The Poetry Of Elizabeth Bishop

A look at the poetry of Elizabeth Bishop

Ralph Waldo Emerson once said, "For it is not meters, but a meter making argument that makes a poem." I agree. And disagree. Contemporary society likes to focus on what is being said; however, HOW something is said produces the message that is inferred by the audience. The form of Elizabeth Bishop's poem "One Art" illuminates the message that losing things is difficult.

To completely understand or enjoy a poem, one has no choice but to look at the poet's form""including meter. However, Emerson also said, "[America] will not wait long for meters," which suggests that meter often goes unconsciously unnoticed among readers of contemporary American poetry. The average reader would probably not recognize or fully comprehend that Bishop's poem is written in imperfect but regular iambic pentameter, alternating ten and eleven syllables per line. Compared with poets like E.E. Cummings, whose form is typically exotic or unusual, Bishop's is more conservative. This suggests that her topic is somewhat serious.

Unconsciously, the meter and rhyme scheme add appeal to any poem by creating rhythm. "One Art" consists of ABA rhyme scheme""the A lines having eleven syllables and the B lines having ten syllables each. The rhyming definitely appeals to the ear and may make the poem seem jovial, as rhyming sometimes does; thus, seemingly taking away from the poem's seriousness. But, like a boy protecting his ego by lying about his true feelings, Bishop, through rhyming, implies a tone that is opposite the one she means. "Losing" things is not funny or a joking matter""it is usually a serious topic""but Bishop uses end rhyme (especially ABAB which tends to produce more of a sing-songy connotation) as irony for the seriousness of loss.

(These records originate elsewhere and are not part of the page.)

-- ==== Sys2Proof/Laws/Step.lean ====
section
/-! SUPPORT. Each meaning and the step, inverted once: if it answers a next state, one of these cases holds. -/

namespace Sys2Proof
namespace Machine

open Host (Outcome)

section Meanings

/-- What CHDR latches (rules R121, R122). -/
def chdrLatched (total : BitVec 32) (s : State) : State :=
  { s.consume Config.CHDR_LEN with TOTAL := total, NFRAMES := frameCount total }

theorem execChdr_cases (magic : Tag) (total : BitVec 32) (s : State) :
    (s.posFits Config.CHDR_LEN = true ∧ magic = s.CFG.MAGIC ∧
      execChdr magic total s = .next (advance (chdrLatched total s))) ∨
    (s.posFits Config.CHDR_LEN = true ∧ magic ≠ s.CFG.MAGIC ∧
      execChdr magic total s = .next (raise .malformedContainer (s.consume Config.CHDR_LEN))) ∨
    (s.posFits Config.CHDR_LEN = false ∧ execChdr magic total s = .next (raise .capacityExceeded s)) := by
  unfold execChdr chdrLatched
  by_cases h : s.posFits Config.CHDR_LEN = true
  · by_cases g : magic = s.CFG.MAGIC <;> simp [h, g]
  · simp [h]

/-- What FHDR latches (rules R124, R126). -/
def fhdrLatched (channels : BitVec 8) (rate : BitVec 24) (samples size : BitVec 16) (s : State) : State :=
  { s.consume Config.FHDR_LEN with
    CHANNELS := channels, RATE := rate.setWidth 32, FSAMPLES := samples, FSIZE := size, NSLICES := sliceGroups samples }

theorem channelsAgree_iff (channels : BitVec 8) (s : State) :
    channelsAgree channels s = true ↔ s.FI = 0 ∨ channels = s.CHANNELS := by
  simp [channelsAgree]

theorem execFhdr_cases (channels : BitVec 8) (rate : BitVec 24) (samples size : BitVec 16) (s : State) :
    (s.posFits Config.FHDR_LEN = true ∧ (s.FI = 0 ∨ channels = s.CHANNELS) ∧
      execFhdr channels rate samples size s = .next (advance (fhdrLatched channels rate samples size s))) ∨
    (s.posFits Config.FHDR_LEN = true ∧ ¬ (s.FI = 0 ∨ channels = s.CHANNELS) ∧
      execFhdr channels rate samples size s = .next (raise .channelCountMismatch (s.consume Config.FHDR_LEN))) ∨
    (s.posFits Config.FHDR_LEN = false ∧
      execFhdr channels rate samples size s = .next (raise .capacityExceeded s)) := by
  unfold execFhdr fhdrLatched
  rw [← channelsAgree_iff]
  by_cases h : s.posFits Config.FHDR_LEN = true
  · by_cases g : channelsAgree channels s = true <;> simp [h, g]
  · simp [h]

theorem execLms_cases (history weights : Taps) (s : State) :
    (s.posFits Config.LMS_BYTES = true ∧ execLms history weights s =
      .next (advance ((s.consume Config.LMS_BYTES).setChannel history weights))) ∨
    (s.posFits Config.LMS_BYTES = false ∧ execLms history weights s = .next (raise .capacityExceeded s)) := by
  unfold execLms
  by_cases h : s.posFits Config.LMS_BYTES = true <;> simp [h]

/-- The state a slice's fields leave, before the sequencer advances. -/
def afterFields (sfi : BitVec 4) (codes : List (BitVec 3)) (s : State) : State :=
  (codes.take s.groupLen).foldl (fun t q => sampleStep q t) (latchScale sfi (s.consume Config.SLC_LEN))

theorem execSlc_cases (sfi : BitVec 4) (codes : List (BitVec 3)) (s : State) :
    (s.posFits Config.SLC_LEN = true ∧ s.samplesFit (codes.take s.groupLen).length = true ∧
      execSlc sfi codes s = .next (endSlice (afterFields sfi codes s))) ∨
    ((s.posFits Config.SLC_LEN = false ∨ s.samplesFit (codes.take s.groupLen).length = false) ∧
      execSlc sfi codes s = .next (raise .capacityExceeded s)) := by
  unfold execSlc afterFields
  by_cases h : s.posFits Config.SLC_LEN = true
  · by_cases g : s.samplesFit (codes.take s.groupLen).length = true
    · left
      rw [runFields_eq, sliceFields, List.foldl_cons, List.foldl_map]
      simp only [h, g, Bool.and_self, if_true, true_and]
      rfl
    · right
      refine ⟨Or.inr (by simpa using g), ?_⟩
      rw [if_neg (by rw [Bool.and_eq_true]; exact fun h => g h.2)]
  · right; simp [h]

theorem execAsm_cases (s : State) :
    (lengthsAgree s.buffers = true ∧ execAsm s = .next { advance { s with
        PCM := interleave s.buffers (commonLength s.buffers)
        OUTLEN := commonLength s.buffers * s.CHANNELS.toNat } with STATUS := .done }) ∨
    (lengthsAgree s.buffers = false ∧ execAsm s = .next (raise .channelLengthMismatch s)) := by
  unfold execAsm
  by_cases h : lengthsAgree s.buffers = true <;> simp [h]

theorem execStart_cases (s : State) :
    (s.STATUS = .busy ∧ execStart s = .next s) ∨ (s.STATUS ≠ .busy ∧ execStart s = .next (startDecode s)) := by
  unfold execStart
  by_cases h : s.STATUS = .busy <;> simp [h]

end Meanings

section Decoding

theorem decodeStream_ok {ph : Phase} {n : Nat} {bs : List Byte} (hu : unitLength ph = some n) (hl : bs.length = n) :
    ∃ i, decodeStream ph bs = .ok i := by
  cases ph <;> simp_all [decodeStream, unitLength]

/-- The words `fetch` gives are all read (rules R100, R102). -/
theorem fetch_decodes {s : State} {f : Fetched} (h : fetch s = some f) : ∃ i, decode f = .ok i := by
  unfold fetch at h
  split at h
  · rename_i g _ _
    cases h
    cases g <;> exact ⟨_, rfl⟩
  · split at h
    · cases h; exact ⟨_, rfl⟩
    · simp only [Option.map_eq_some_iff, unitBytes, Option.bind_eq_some_iff] at h
      obtain ⟨bs, ⟨n, hn, hb⟩, rfl⟩ := h
      exact decodeStream_ok hn (Memory.readRange_length hb)

end Decoding

section Sequencer

/-- No sequencer step stops the machine. -/
theorem sequencerStep_cases (s : State) :
    (∃ f fs, s.PEND = f :: fs ∧ sequencerStep s = .next (afterField (fieldEffect f { s with PEND := fs }))) ∨
    (s.PEND = [] ∧ s.PH = .asm ∧ sequencerStep s = execAsm s) ∨
    (s.PEND = [] ∧ s.PH = .chdr ∧ ∃ bs, s.readBytes Config.CHDR_LEN = some bs ∧
      sequencerStep s = exec (readChdr bs) s) ∨
    (s.PEND = [] ∧ s.PH = .fhdr ∧ ∃ bs, s.readBytes Config.FHDR_LEN = some bs ∧
      sequencerStep s = exec (readFhdr bs) s) ∨
    (s.PEND = [] ∧ s.PH = .lms ∧ ∃ bs, s.readBytes Config.LMS_BYTES = some bs ∧
      sequencerStep s = exec (readLms bs) s) ∨
    (s.PEND = [] ∧ s.PH = .slc ∧ ∃ bs, s.readBytes Config.SLC_LEN = some bs ∧
      sequencerStep s = exec (readSlc bs) s) ∨
    (s.PEND = [] ∧ shortRead s = true ∧ sequencerStep s = .next (raise (shortReadError s.PH) s)) ∨
    (s.PEND = [] ∧ shortRead s = false ∧ unitBytes s = none ∧ s.PH ≠ .asm ∧ sequencerStep s = .next s) := by
  cases hp : s.PEND with
  | cons f fs =>
    left
    refine ⟨f, fs, rfl, ?_⟩
    have hf : fetch s = some (.field f) := by simp [fetch, hp]
    obtain ⟨i, hi⟩ := fetch_decodes hf
    simp only [sequencerStep, hf, execFetched, hi, exec_field hi, afterExec, beforeExec, hp, List.tail_cons]
  | nil =>
    right
    have hb : beforeExec s = s := by simp [beforeExec, hp]; rw [← hp]
    by_cases ha : s.PH = .asm
    · left
      simp [sequencerStep, fetch, hp, ha, execFetched, decode, afterExec, hb, exec]
    · right
      cases hu : unitBytes s with
      | none =>
        right; right; right; right
        have : sequencerStep s = .next (noFetch s) := by simp [sequencerStep, fetch, hp, ha, hu]
        by_cases hs : shortRead s = true
        · left; exact ⟨rfl, hs, by rw [this]; simp [noFetch, hs]⟩
        · right; exact ⟨rfl, by simpa using hs, rfl, ha, by rw [this]; simp [noFetch, hs]⟩
      | some bs =>
        have hu' := hu
        simp only [unitBytes, Option.bind_eq_some_iff] at hu
        obtain ⟨n, hn, hr⟩ := hu
        have hl := Memory.readRange_length hr
        have hf : fetch s = some (.stream s.PH bs) := by simp [fetch, hp, ha, hu']
        have hs : sequencerStep s = execFetched (.stream s.PH bs) s := by simp [sequencerStep, hf]
        cases hph : s.PH <;> rw [hph] at hn hs <;> simp [unitLength] at hn <;> subst hn
        · left; exact ⟨rfl, rfl, bs, hr, by rw [hs]; simp [execFetched, decode, decodeStream, unitLength, hl, hb, afterExec]⟩
        · right; left
          exact ⟨rfl, rfl, bs, hr, by rw [hs]; simp [execFetched, decode, decodeStream, unitLength, hl, hb, afterExec]⟩
        · right; right; left
          exact ⟨rfl, rfl, bs, hr, by rw [hs]; simp [execFetched, decode, decodeStream, unitLength, hl, hb, afterExec]⟩
        · right; right; right; left
          exact ⟨rfl, rfl, bs, hr, by rw [hs]; simp [execFetched, decode, decodeStream, unitLength, hl, hb, afterExec]⟩

theorem sliceCodes_length (V : Nat) : (sliceCodes V).length = 20 := by simp [sliceCodes]

/-- At most twenty samples in a group (rule R126). -/
theorem groupLen_le (s : State) : s.groupLen ≤ 20 := by
  unfold State.groupLen groupSize
  split <;> simp only [Config.SLICE_LEN] <;> omega

/-- One step of the host's side: what each move does (rules R210 to R215). -/
theorem step_cons {s : State} {e : HostEvent} {rest : List HostEvent} (h : s.HOST = e :: rest) :
    step s = hostStep e { s with HOST := rest } := by
  simp [step, h]

theorem step_nil {s : State} (h : s.HOST = []) : step s = sequencerStep s := by
  simp [step, h]

/-- A write of `CMD` (rules R105, R210, R211). -/
theorem commandStep_eq (b : Byte) (s : State) : commandStep b s = if b = 0x01 then execStart s else .next s := by
  unfold commandStep
  by_cases h : b = 0x01
  · subst h; rfl
  · have : decode (.command b) = .error .reservedCommand := by simp only [decode, decodeCommand, if_neg h]
    rw [this, if_neg h]

end Sequencer

section Runs

/-- A run goes on from the state its first step answers. -/
theorem run_succ {s t : State} (h : step s = .next t) (k : Nat) :
    Host.Core.run Sys2Proof.core (k + 1) s = Host.Core.run Sys2Proof.core k t := by
  have h' : Sys2Proof.core.step s = .next t := h
  have hr : ∀ (M : Host.Core) (s t : M.State), M.step s = .next t → M.run (k + 1) s = M.run k t := by
    intro M s t hs
    simp only [Host.Core.run, hs]
  exact hr Sys2Proof.core s t h'

/-- A property every SAMPLE sub-step keeps is kept by a slice's samples. -/
theorem foldl_sampleStep (P : State → Prop) (hP : ∀ q t, P t → P (sampleStep q t)) (qs : List (BitVec 3)) (s : State)
    (h : P s) : P (qs.foldl (fun t q => sampleStep q t) s) := by
  induction qs generalizing s with
  | nil => exact h
  | cons q qs ih => exact ih _ (hP q s h)

@[simp] theorem fieldEffect_PEND (f : SubField) (s : State) : (fieldEffect f s).PEND = s.PEND := by cases f <;> rfl

@[simp] theorem fieldEffect_HOST (f : SubField) (s : State) : (fieldEffect f s).HOST = s.HOST := by cases f <;> rfl

/-- A field's effect does not look at the fields still to run. -/
theorem fieldEffect_withPEND (f : SubField) (s : State) (l : List SubField) :
    fieldEffect f { s with PEND := l } = { fieldEffect f s with PEND := l } := by
  cases f <;> rfl

end Runs

section Buffers

theorem buffers_length (s : State) : s.buffers.length = s.CHANNELS.toNat := by
  have h := s.CHANNELS.isLt
  simp only [State.buffers, List.length_take, Vector.length_toList, NCH_MAX]
  omega

theorem lengthsAgree_iff (bufs : List (List S16)) :
    lengthsAgree bufs = true ↔ ∀ b ∈ bufs, b.length = commonLength bufs := by
  simp [lengthsAgree]

/-- The interleave of equally long buffers has all their samples (rule R202). -/
theorem interleave_length (bufs : List (List S16)) (n : Nat) (h : ∀ b ∈ bufs, b.length = n) :
    (interleave bufs n).length = n * bufs.length := by
  unfold interleave
  rw [List.length_flatMap]
  have hrow : ∀ k ∈ List.range n, (bufs.filterMap fun b => b[k]?).length = bufs.length := by
    intro k hk
    rw [List.length_filterMap_eq_countP, List.countP_eq_length]
    intro b hb
    simp only [List.mem_range] at hk
    simp [h b hb, hk]
  rw [List.map_congr_left hrow]
  simp

end Buffers

end Machine
end Sys2Proof
end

Irony also plays into the actual wording of the poem. "One Art" literally claims that losing things is an art, something that is extolled, and that the lost items may appear to be a disaster, but are not. Bishop seems to be saying that we lose things too often to get too upset by it. The line "the art of losing isn't hard to master" displays how Bishop says something, but means the opposite. She may have used this approach to decrease the heaviness of the topic but to still express it in writing. Some form of this refrain, as well as variations of the third line in the poem, "their loss is no disaster," are repeated throughout the poem. Remembering that Bishop is using irony to convey her message, these lines are highly effective at stating her meaning.

Like prose writers separate pieces of their message into paragraphs, with transitions to allow each to flow into the next, Bishop, as a poet, separated her ideas into five stanzas of three lines each and then a final stanza of four lines. The repetition of the line "the art of losing isn't hard to master" acts as a transition throughout the stanzas, linking them together and voicing an overall theme for the poem. The theme of the poem is also implied by the repetition of the word "disaster" and various forms of the word "lost": lost, loss, lose, and losing.

Each of the six stanzas is a different section of the poem that portrays subtle differences to the same message. Each stanza describes a more personal item than the stanza before. However, Bishop's point in the poem is that from the little things to the bigger things, it is still difficult to have lost something. The pain will be greater the further her poem goes, but it is still painful. She begins the poem with very vague examples ("so many things") and leads up to the climax of the poem in the final lines. The second stanza includes references to keys and time: things that are a burden to lose but are not extremely devastating. The third paragraph deals with names of places visited and names of people you meet. It is not extremely painful to lose these things, but it makes a person feel uncomfortable. The forth stanza is a little more personal, talking about an heirloom and houses that have been lived in. The next section talks about familiar cities and cherished parts of nature. And by placing the example of losing a person in the last stanza, Bishop is suggesting that this is the hardest thing to lose. The pain involved in losing a person is so much that Bishop advises the reader to "Write it!," as a way to cope with the loss.

The number of lines and stanzas, repeated lines and ideas, rhyme scheme, and meter make this poem a villanelle. The refrains that are repeated in lines 1,6,12,18 and 3,9,15,19 enforce the message that losing something is a hardship. The sections created by Bishop in each of the stanzas reveal that some things are more difficult to lose than others. The form of this villanelle, "One Art," provides a framework to communicate Elizabeth Bishop's desired expression for the hardship of loss.